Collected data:
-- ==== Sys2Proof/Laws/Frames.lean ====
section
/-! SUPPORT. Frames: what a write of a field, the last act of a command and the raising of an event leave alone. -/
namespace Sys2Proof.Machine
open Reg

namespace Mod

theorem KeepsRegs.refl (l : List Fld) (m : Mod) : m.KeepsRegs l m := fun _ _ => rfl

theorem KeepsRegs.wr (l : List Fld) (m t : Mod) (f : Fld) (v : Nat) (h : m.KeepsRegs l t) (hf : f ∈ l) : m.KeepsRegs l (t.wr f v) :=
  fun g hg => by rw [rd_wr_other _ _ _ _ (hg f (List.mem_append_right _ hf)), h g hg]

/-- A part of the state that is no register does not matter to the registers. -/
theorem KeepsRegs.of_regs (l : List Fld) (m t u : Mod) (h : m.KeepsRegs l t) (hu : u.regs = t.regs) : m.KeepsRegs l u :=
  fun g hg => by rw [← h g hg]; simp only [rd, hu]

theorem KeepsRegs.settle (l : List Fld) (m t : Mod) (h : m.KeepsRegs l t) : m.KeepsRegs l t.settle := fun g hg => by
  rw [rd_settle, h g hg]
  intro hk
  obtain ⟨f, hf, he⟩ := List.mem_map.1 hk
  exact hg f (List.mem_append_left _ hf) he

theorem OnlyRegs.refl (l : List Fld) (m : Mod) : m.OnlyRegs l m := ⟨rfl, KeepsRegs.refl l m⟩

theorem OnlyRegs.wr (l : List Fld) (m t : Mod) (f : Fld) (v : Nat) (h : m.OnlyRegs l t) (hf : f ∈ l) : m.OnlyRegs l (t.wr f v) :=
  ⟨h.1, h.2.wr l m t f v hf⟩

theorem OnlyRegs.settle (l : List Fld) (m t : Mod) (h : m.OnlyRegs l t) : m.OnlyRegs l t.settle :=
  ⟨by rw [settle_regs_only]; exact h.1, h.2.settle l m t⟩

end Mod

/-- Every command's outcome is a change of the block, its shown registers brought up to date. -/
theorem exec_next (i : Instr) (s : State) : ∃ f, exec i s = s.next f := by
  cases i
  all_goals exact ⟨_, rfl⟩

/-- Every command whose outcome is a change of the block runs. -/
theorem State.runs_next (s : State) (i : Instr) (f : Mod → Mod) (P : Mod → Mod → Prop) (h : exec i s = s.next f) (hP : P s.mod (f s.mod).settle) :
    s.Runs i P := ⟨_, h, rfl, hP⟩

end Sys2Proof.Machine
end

§ TRY IT
Starting at the line that contains "all_goals exact ⟨_, rfl⟩", retype every line through the end of the records exactly, and nothing else.

§ SOLUTION TO THE PROBLEM
  all_goals exact ⟨_, rfl⟩

/-- Every command whose outcome is a change of the block runs. -/
theorem State.runs_next (s : State) (i : Instr) (f : Mod → Mod) (P : Mod → Mod → Prop) (h : exec i s = s.next f) (hP : P s.mod (f s.mod).settle) :
    s.Runs i P := ⟨_, h, rfl, hP⟩

end Sys2Proof.Machine
end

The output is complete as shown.